Data under study:
-- ==== Sys2Proof/Laws/PerInstr.lean ====
section
/-! SUPPORT. What each constructor of the instruction set is: an instruction that groups issue, of one or two words, or a
step of the machine or of the outside world, which has none. -/
namespace Sys2Proof.Laws.Coded

/-- An instruction of one or two words, or a step without words. -/
def Statement (i : Instr) : Prop := (encode i).length ≤ 2 ∧ (encode i = [] ↔ encodeWord i = none ∧ ∀ f, i ≠ .movi f)

theorem statement_of_word {i : Instr} {w : Nat} (h : encodeWord i = some w) (hm : ∀ f, i ≠ .movi f) : Statement i := by
  have hw : encode i = (match encodePx i, encodeWord i with
    | some p, some w => [p, w]
    | none, some w => [w]
    | _, none => []) := by
    unfold encode; split
    · next f => exact absurd rfl (hm f)
    · rfl
  unfold Statement
  rw [hw, h]
  cases encodePx i <;> simp

theorem statement_of_none {i : Instr} (h : encodeWord i = none) (hm : ∀ f, i ≠ .movi f) : Statement i := by
  have hw : encode i = [] := by
    unfold encode; split
    · next f => exact absurd rfl (hm f)
    · rw [h]; cases encodePx i <;> rfl
  unfold Statement
  simp [hw, h]
  exact hm

theorem issueSelect : Statement (.issueSelect) :=
  statement_of_none rfl nofun

theorem handFillComplete (gid : Nat) : Statement (.handFillComplete gid) :=
  statement_of_none rfl nofun

theorem handWritebackComplete (gid : Nat) : Statement (.handWritebackComplete gid) :=
  statement_of_none rfl nofun

theorem safePointDistanceTrap : Statement (.safePointDistanceTrap) :=
  statement_of_none rfl nofun

theorem handlerWatchdog (gid : Nat) : Statement (.handlerWatchdog gid) :=
  statement_of_none rfl nofun

theorem waitingResume (gid slot : Nat) : Statement (.waitingResume gid slot) :=
  statement_of_none rfl nofun

theorem fairnessGiveWay (gid : Nat) : Statement (.fairnessGiveWay gid) :=
  statement_of_none rfl nofun

theorem sleepExpire (gid slot : Nat) : Statement (.sleepExpire gid slot) :=
  statement_of_none rfl nofun

theorem continuationResume (gid slot : Nat) : Statement (.continuationResume gid slot) :=
  statement_of_none rfl nofun

theorem joinMerge (gid slot : Nat) : Statement (.joinMerge gid slot) :=
  statement_of_none rfl nofun

theorem barrierComplete (tid : Nat) (b : BitVec 3) : Statement (.barrierComplete tid b) :=
  statement_of_none rfl nofun

theorem cohortBarrierComplete (tid : Nat) : Statement (.cohortBarrierComplete tid) :=
  statement_of_none rfl nofun

theorem groupExitRelease (gid : Nat) : Statement (.groupExitRelease gid) :=
  statement_of_none rfl nofun

theorem teamDistribute (grid : Nat) : Statement (.teamDistribute grid) :=
  statement_of_none rfl nofun

theorem teamAdmit (tid : Nat) : Statement (.teamAdmit tid) :=
  statement_of_none rfl nofun

theorem teamRetire (tid : Nat) : Statement (.teamRetire tid) :=
  statement_of_none rfl nofun

theorem latencyReservePreempt (tid : Nat) : Statement (.latencyReservePreempt tid) :=
  statement_of_none rfl nofun

theorem swapOutStart (gid : Nat) : Statement (.swapOutStart gid) :=
  statement_of_none rfl nofun

theorem swapOutComplete (gid : Nat) : Statement (.swapOutComplete gid) :=
  statement_of_none rfl nofun

theorem swapInStart (gid : Nat) : Statement (.swapInStart gid) :=
  statement_of_none rfl nofun

theorem swapInComplete (gid : Nat) : Statement (.swapInComplete gid) :=
  statement_of_none rfl nofun

theorem contextSaveTaken (tid : Nat) : Statement (.contextSaveTaken tid) :=
  statement_of_none rfl nofun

Exercise description:
Could you reproduce all of the material above, exactly as it reads?

Solution for this problem:
-- ==== Sys2Proof/Laws/PerInstr.lean ====
section
/-! SUPPORT. What each constructor of the instruction set is: an instruction that groups issue, of one or two words, or a
step of the machine or of the outside world, which has none. -/
namespace Sys2Proof.Laws.Coded

/-- An instruction of one or two words, or a step without words. -/
def Statement (i : Instr) : Prop := (encode i).length ≤ 2 ∧ (encode i = [] ↔ encodeWord i = none ∧ ∀ f, i ≠ .movi f)

theorem statement_of_word {i : Instr} {w : Nat} (h : encodeWord i = some w) (hm : ∀ f, i ≠ .movi f) : Statement i := by
  have hw : encode i = (match encodePx i, encodeWord i with
    | some p, some w => [p, w]
    | none, some w => [w]
    | _, none => []) := by
    unfold encode; split
    · next f => exact absurd rfl (hm f)
    · rfl
  unfold Statement
  rw [hw, h]
  cases encodePx i <;> simp

theorem statement_of_none {i : Instr} (h : encodeWord i = none) (hm : ∀ f, i ≠ .movi f) : Statement i := by
  have hw : encode i = [] := by
    unfold encode; split
    · next f => exact absurd rfl (hm f)
    · rw [h]; cases encodePx i <;> rfl
  unfold Statement
  simp [hw, h]
  exact hm

theorem issueSelect : Statement (.issueSelect) :=
  statement_of_none rfl nofun

theorem handFillComplete (gid : Nat) : Statement (.handFillComplete gid) :=
  statement_of_none rfl nofun

theorem handWritebackComplete (gid : Nat) : Statement (.handWritebackComplete gid) :=
  statement_of_none rfl nofun

theorem safePointDistanceTrap : Statement (.safePointDistanceTrap) :=
  statement_of_none rfl nofun

theorem handlerWatchdog (gid : Nat) : Statement (.handlerWatchdog gid) :=
  statement_of_none rfl nofun

theorem waitingResume (gid slot : Nat) : Statement (.waitingResume gid slot) :=
  statement_of_none rfl nofun

theorem fairnessGiveWay (gid : Nat) : Statement (.fairnessGiveWay gid) :=
  statement_of_none rfl nofun

theorem sleepExpire (gid slot : Nat) : Statement (.sleepExpire gid slot) :=
  statement_of_none rfl nofun

theorem continuationResume (gid slot : Nat) : Statement (.continuationResume gid slot) :=
  statement_of_none rfl nofun

theorem joinMerge (gid slot : Nat) : Statement (.joinMerge gid slot) :=
  statement_of_none rfl nofun

theorem barrierComplete (tid : Nat) (b : BitVec 3) : Statement (.barrierComplete tid b) :=
  statement_of_none rfl nofun

theorem cohortBarrierComplete (tid : Nat) : Statement (.cohortBarrierComplete tid) :=
  statement_of_none rfl nofun

theorem groupExitRelease (gid : Nat) : Statement (.groupExitRelease gid) :=
  statement_of_none rfl nofun

theorem teamDistribute (grid : Nat) : Statement (.teamDistribute grid) :=
  statement_of_none rfl nofun

theorem teamAdmit (tid : Nat) : Statement (.teamAdmit tid) :=
  statement_of_none rfl nofun

theorem teamRetire (tid : Nat) : Statement (.teamRetire tid) :=
  statement_of_none rfl nofun

theorem latencyReservePreempt (tid : Nat) : Statement (.latencyReservePreempt tid) :=
  statement_of_none rfl nofun

theorem swapOutStart (gid : Nat) : Statement (.swapOutStart gid) :=
  statement_of_none rfl nofun

theorem swapOutComplete (gid : Nat) : Statement (.swapOutComplete gid) :=
  statement_of_none rfl nofun

theorem swapInStart (gid : Nat) : Statement (.swapInStart gid) :=
  statement_of_none rfl nofun

theorem swapInComplete (gid : Nat) : Statement (.swapInComplete gid) :=
  statement_of_none rfl nofun

theorem contextSaveTaken (tid : Nat) : Statement (.contextSaveTaken tid) :=
  statement_of_none rfl nofun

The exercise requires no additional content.